The study was undertaken by two legal education scholars and an economist. It shows that law schools lost tuition revenue both because of fewer students and the need to offer more scholarships and grants to attract the shrinking number of qualified students.

Even though base tuition at law schools rose 15 percent in the study’s timeframe, the average tuition discount doubled, so the average net tuition per student fell more than 6 percent, when adjusted for inflation.

And since most of the scholarships go to higher-achieving students, the brunt of the higher tuition fell on weaker students.

“In short, generally those students with the least promising prospects for obtaining or making any economically sustainable use of their law degrees are paying the highest prices to obtain them,” the study said.

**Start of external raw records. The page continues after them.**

-- ==== Sys2Proof/Machine/Copy.lean ====
section
/-! DEFINITION. The copy engine (R148 to R152) and the Sieve (R204 to R209), step by step: a step is one destination row. -/

namespace Sys2Proof.Machine

/-! ### COPY -/

/-- Destination rows of the data, and pad rows after them. -/
def copySteps (stg : List Nat) : Nat := (copyRect stg).1
def padSteps (stg : List Nat) : Nat := if bit (stg.getD 5 0) 2 then fld (stg.getD 6 0) 44 32 else 0

/-- Byte b of a pad row (R145). -/
def padByte (stg : List Nat) (b : Nat) : Nat := el 8 (fld (stg.getD 7 0) 31 0) (b % 4)

/-- `n` pad bytes from byte b. -/
def padData (stg : List Nat) (b n : Nat) : EData := ⟨n, joinEl 8 ((List.range n).map (fun i => padByte stg (b + i))), 0⟩

/-- Rows i, i + 1, … of a column of elements of `es` bytes (R148). -/
def State.copyCol (s : State) (c : Cmd) (col es : Nat) : Nat → Nat → ERes EData
  | 0, _ => .ok ⟨0, 0, 0⟩
  | f + 1, i =>
    match s.engRead c (c.stg.getD 0 0) (i * s64 (c.stg.getD 3 0) + col) es with
    | .error e => .error e
    | .ok d =>
      match s.copyCol c col es f (i + 1) with
      | .error e => .error e
      | .ok r => .ok (d.join r)

/-- The destination row of data step k with its bytes; none where nothing is written. -/
def State.copyRow (s : State) (c : Cmd) (k : Nat) : ERes (Option (Nat × EData)) :=
  let w (i : Nat) := c.stg.getD i 0
  let mode := w 5
  let rowb := fld (w 2) 20 0
  let es := 2 ^ fld mode 5 4
  let src (i : Nat) := s.engRead c (w 0) (i * s64 (w 3)) rowb
  if bit mode 0 then (s.copyCol c (k * es) es (fld (w 2) 44 32) 0).map (fun d => some (k, d))
  else if bit mode 1 then
    let m := (s.lcore c.lcore).permEnt (w 8 + k)
    if bit mode 6 then
      if bit m 15 then .ok none else (src k).map (fun d => some (m % 4096, d))
    else if bit m 15 then .ok (some (k, padData c.stg 0 rowb))
    else (src (m % 4096)).map (fun d => some (k, d))
  else (src k).map (fun d => some (k, d))

/-- Bytes of destination row r that the data has written (R148). -/
def State.copyWidth (s : State) (c : Cmd) (r : Nat) : Nat :=
  let mode := c.stg.getD 5 0
  let (rows, width) := copyRect c.stg
  if bit mode 1 && bit mode 6 then
    if (List.range rows).any (fun k => (s.lcore c.lcore).permEnt (c.stg.getD 8 0 + k) == r) then width else 0
  else if r < rows then width else 0

/-- One row delivered to each destination core. -/
def State.copyPut (s : State) (c : Cmd) (off : Int) (d : EData) : List (Option Nat) → ERes (State × Cmd)
  | [] => .ok (s, c)
  | k :: ks =>
    match s.engWrite c (c.stg.getD 1 0) off k d with
    | .error e => .error e
    | .ok (s, c) => s.copyPut c off d ks

/-- A COPY as it starts: the cores of its multicast are those of now (R150). A RESTO whose entries name no row twice has no order of its rows
where source and destination are apart (R144, R208). -/
def State.copyOpen (s : State) (c : Cmd) : Cmd :=
  if c.kind = 0 && bit (c.stg.getD 5 0) 3 && c.aux.isEmpty then { c with aux := 1 :: s.mcastCores c.lcore c.gid (c.stg.getD 9 0) }
  else if c.kind = 2 && c.op = 1 && !c.started then
    let rows := (s.lcore c.lcore).permRows (c.stg.getD 7 0) (fld (c.stg.getD 2 0) 44 32)
    let n := fld (c.stg.getD 2 0) 20 0
    { c with loose := c.loose || (decide rows.Nodup && fld (c.stg.getD 0 0) 63 62 != fld (c.stg.getD 1 0) 63 62
        && (n : Int) ≤ (s64 (c.stg.getD 4 0)).natAbs) }
  else c

/-- Destination cores (R150): none names the destination word's own. -/
def Cmd.copyCores (c : Cmd) : List (Option Nat) := if bit (c.stg.getD 5 0) 3 then (c.aux.drop 1).map some else [none]

/-- Rows of an in-place transpose, all read before any is written (R152). -/
def State.transposeRows (s : State) (c : Cmd) : Nat → Nat → ERes (List EData)
  | 0, _ => .ok []
  | f + 1, k =>
    match s.copyRow c k with
    | .error e => .error e
    | .ok r =>
      match s.transposeRows c f (k + 1) with
      | .error e => .error e
      | .ok l => .ok ((r.getD (0, ⟨0, 0, 0⟩)).2 :: l)

def State.putRows (s : State) (c : Cmd) : Nat → List EData → ERes (State × Cmd)
  | _, [] => .ok (s, c)
  | k, d :: l =>
    match s.engWrite c (c.stg.getD 1 0) (k * s64 (c.stg.getD 4 0)) none d with
    | .error e => .error e
    | .ok (s, c) => s.putRows c (k + 1) l

/-- The transpose tile after an in-place transpose: the transposed block, an element a cell (R152). -/
def tileOfRows (es : Nat) (l : List EData) (t : Tbl Nat) : Tbl Nat :=
  l.zipIdx.foldl (fun t r => (List.range (r.1.n / es)).foldl (fun t j => Tbl.put t (r.2 * 64 + j) (el (8 * es) r.1.v j)) t) t

/-- The whole of an in-place square transpose. -/
def State.copyInPlace (s : State) (c : Cmd) : ERes (State × Cmd) :=
  let es := 2 ^ fld (c.stg.getD 5 0) 5 4
  match s.transposeRows c (copySteps c.stg) 0 with
  | .error e => .error e
  | .ok l =>
    match s.putRows c 0 l with
    | .error e => .error e
    | .ok (s, c) =>
      .ok (s.modLcore c.lcore (fun u => { u with ttile := tileOfRows es l u.ttile }), { c with fin := true })

/-- The step that a command takes next, of `n`: where its order is not fixed, any that it has not taken (R144). -/
def Cmd.nextStep (c : Cmd) (lot n : Nat) : Nat :=
  let p := if c.loose && c.row < n then c.row + lot % (n - c.row) else c.row
  if NatSet.mem c.past p then c.row else p

/-- The first number from `r` on that is none of `l`. -/
def firstFree (l : NatSet) : Nat → Nat → Nat
  | 0, r => r
  | f + 1, r => if NatSet.mem l r then firstFree l f (r + 1) else r

/-- Step `k` has been taken; `row` is the first that has not, `past` are those beyond it that have. -/
def Cmd.took (c : Cmd) (k : Nat) : Cmd :=
  if k = c.row then { c with row := firstFree c.past c.past.length (k + 1) } else { c with past := NatSet.insert c.past k }

/-- A step of a COPY: data rows are numbered first, then pad rows (R148). -/
def State.copyStep (s : State) (c : Cmd) : ERes (State × Cmd) :=
  let n := copySteps c.stg
  let k := c.nextStep s.lot (n + padSteps c.stg)
  let dstr := s64 (c.stg.getD 4 0)
  if inPlace c.stg then s.copyInPlace c
  else if k < n then
    match s.copyRow c k with
    | .error e => .error e
    | .ok none => .ok (s, c.took k)
    | .ok (some (r, d)) =>
      match s.copyPut c (r * dstr) d c.copyCores with
      | .error e => .error e
      | .ok (s, c) => .ok (s, c.took k)
  else if k < n + padSteps c.stg then
    let r := k - n
    let b := s.copyWidth c r
    let len := fld (c.stg.getD 6 0) 20 0 - b
    if len = 0 then .ok (s, c.took k)
    else
      match s.copyPut c (r * dstr + b) (padData c.stg b len) c.copyCores with
      | .error e => .error e
      | .ok (s, c) => .ok (s, c.took k)
  else .ok (s, { c with fin := true })

/-- Row and byte of the first byte not yet delivered (R154). -/
def State.copyAt (s : State) (c : Cmd) : Nat × Nat :=
  let k := c.row
  let n := copySteps c.stg
  let mode := c.stg.getD 5 0
  if k < n then
    if bit mode 1 && bit mode 6 then ((s.lcore c.lcore).permEnt (c.stg.getD 8 0 + k) % 4096, 0) else (k, 0)
  else (k - n, s.copyWidth c (k - n))

/-! ### SIEVE -/

/-- Bytes of a bare scratchpad address, read as scalars are, under the block's own code (R112). -/
def State.engBare (s : State) (c : Cmd) (ea n : Nat) : ERes (Nat × Nat × Nat) :=
  match clusterAddr c.lcore spSize ea n with
  | .error k => .error (.fault 4 k ea)
  | .ok (u, o) => .ok (u, o, (s.lcore u).readN .sp none o n)

/-- A table header that breaks R192. -/
def headerBad (h : Nat) : Bool :=
  let w0 := el 32 h 0
  w0 % 2 ^ 13 == 0 || 4096 < w0 % 2 ^ 13 || fld w0 30 13 != 0 || h / 2 ^ 96 != 0

/-- The live rows of a table, after the checks of R206. All its words are read in one step, and count as they stand, poisoned or not (DESIGN
CHOICE, logs 21 and 22). -/
def State.sieveTable (s : State) (c : Cmd) : ERes (List Nat) :=
  let tbl := c.stg.getD 5 0
  match s.engBare c tbl 64 with
  | .error e => .error e
  | .ok (_, _, h) =>
    let w0 := el 32 h 0
    if headerBad h then .error (.fault 11 1 w0)
    else if bit w0 31 then .error (.fault 11 2 w0)
    else
      let nr := w0 % 2 ^ 13
      match s.engBare c tbl (64 + 4 * nr) with
      | .error e => .error e
      | .ok (_, _, t) =>
        let word (k : Nat) := el 32 t (16 + k)
        match (List.range nr).find? (fun k => bit (word k) 31 && fld (word k) 28 17 != k) with
        | some k => .error (.fault 11 3 k)
        | none => .ok ((List.range nr).filter (fun k => rowLive (word k) (c.stg.getD 6 0)))

/-- L, P and TLOG of a SIEVE whose live rows are known. -/
def sieveP (stg live : List Nat) : Nat :=
  let t := 2 ^ fld (stg.getD 2 0) 35 32
  ceilDiv live.length t * t

/-- The count word (R206). -/
def countWord (stg live : List Nat) : Nat := fld (stg.getD 2 0) 35 32 * 2 ^ 32 + sieveP stg live * 2 ^ 16 + live.length

/-- LRC's value (R207). -/
def lrcOf (c : Cmd) : Nat := fld (c.stg.getD 2 0) 35 32 * 2 ^ 16 + (c.aux.drop 1).length

def LCore.setPerm (l : LCore) (k v : Nat) : LCore := { l with perm := Tbl.put l.perm (k % 4096) v }

/-- Step 0 reads the table; steps 1 to P write an entry and a row; the last writes the count word (R206). -/
def State.sieveStep (s : State) (c : Cmd) : ERes (State × Cmd) :=
  let w (i : Nat) := c.stg.getD i 0
  if c.row = 0 then
    match s.sieveTable c with
    | .error e => .error e
    | .ok l => .ok (s, { c with row := 1, aux := 0 :: l })
  else
    let live := c.aux.drop 1
    let m := c.row - 1
    let rowb := fld (w 2) 20 0
    if m < sieveP c.stg live then
      let data : ERes EData := if m < live.length then s.engRead c (w 0) (live.getD m 0 * s64 (w 3)) rowb else .ok ⟨rowb, 0, 0⟩
      let s' := s.modLcore c.lcore (fun l => l.setPerm (w 7 + m) (if m < live.length then live.getD m 0 else 0x8000))
      if bit (w 9) 0 then .ok (s', { c with row := c.row + 1 })
      else
        match data with
        | .error e => .error e
        | .ok d =>
          match s'.engWrite c (w 1) (m * s64 (w 4)) none d with
          | .error e => .error e
          | .ok (s, c) => .ok (s, { c with row := c.row + 1 })
    else
      match s.engBare c (w 8) 8 with
      | .error e => .error e
      | .ok (u, o, _) =>
        .ok (s.modLcore u (fun l => l.store .sp none (spread o 8 (countWord c.stg live)) false true), { c with fin := true })

/-! ### RESTO -/

/-- Element adds of a row into accumulator memory (R208, R316), at the byte address, whatever its alignment (DESIGN CHOICE, log 72). -/
def State.engAdd (s : State) (c : Cmd) (off : Int) (d : EData) : ERes State :=
  let ea := wordEa (c.stg.getD 1 0) off
  match clusterAddr c.lcore accSize ea d.n with
  | .error k => .error (.fault 4 k ea)
  | .ok (u, o) =>
    let f := !bit (c.stg.getD 5 0) 1
    let ins := (List.range (d.n / 4)).filter (fun i => (c.clip 2 (coreIn u) (o + 4 * i) 4 false).2 == 4)
    let s := s.modLcore u (fun l => ins.foldl (fun l i =>
      let a := l.acc.mem.readN (o + 4 * i) 4
      let bytes := spread (o + 4 * i) 4 (if f then addF32 a (el 32 d.v i) else (a + el 32 d.v i) % 2 ^ 32)
      let free := bytes.map (fun t => (t.1, (Config.freeByte s.free t.1).toNat))
      let b := if el 4 d.p i = 0 then { l.acc with mem := l.acc.mem.writeL bytes } else l.acc.storePois free
      { l with acc := b.fill (bytes.map (fun t => t.1)) }) l)
    .ok (ins.foldl (fun s i => s.engArrive c (o + 4 * i) 4) s)

/-- One row of a RESTO (R208). -/
def State.restoStep (s : State) (c : Cmd) : ERes (State × Cmd) :=
  let w (i : Nat) := c.stg.getD i 0
  let k := c.nextStep s.lot (fld (w 2) 44 32)
  if k < fld (w 2) 44 32 then
    let e := (s.lcore c.lcore).permEnt (w 7 + k)
    if bit e 15 then .ok (s, c.took k)
    else
      match s.engRead c (w 0) (k * s64 (w 3)) (fld (w 2) 20 0) with
      | .error e => .error e
      | .ok d =>
        let off := (e % 4096 : Nat) * s64 (w 4)
        if bit (w 5) 0 then (s.engAdd c off d).map (fun s => (s, c.took k))
        else (s.engWrite c (w 1) off none d).map (fun t => (t.1, t.2.took k))
  else .ok (s, { c with fin := true })

end Sys2Proof.Machine
end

The study paints a dire picture of the state of legal education, hurt not just by revenue losses but academic standard declines as well. Because law schools have been failing to attract top-achieving students, law schools, in 2016-2017, had an entering class one-third smaller and median LSAT scores seven percentiles lower than in 2010-2011.

However, not all the schools reacted the same way when it came to the crisis. The higher-ranked schools chose to maintain standards and accept smaller class-sizes, while lesser-ranked schools were not so inclined. Top schools saw LSAT drops of 3 percentiles, while weaker schools experienced 14 to 15 percentile drops.

That decision by the nation’s top schools, though, saved at least 20 other schools from failing, the study said.

“This strategic drive to Profile up at the expense of Size and Net Tuition left literally thousands of viable candidates available to other schools,” the study said.

Only private schools were part of the study. Most public institutions offer in-state or out-of-state tuition. The data on the percentage of students receiving which could not be ascertained.

The study authors were Bernie Burk, a former professor at the University of North Carolina School of Law in Chapel Hill; Jerry Organ, a law professor at St. Thomas University School of Law near Miami; and Emma Rasiel, an economics professor at Duke University in Durham, N.C.

As part of their conclusion, they wrote: “We need to be blunt. Change is hard, and never costless. But there is no more time to pretend that this demographic and economic transformation is just some transient episode that can simply be waited out.”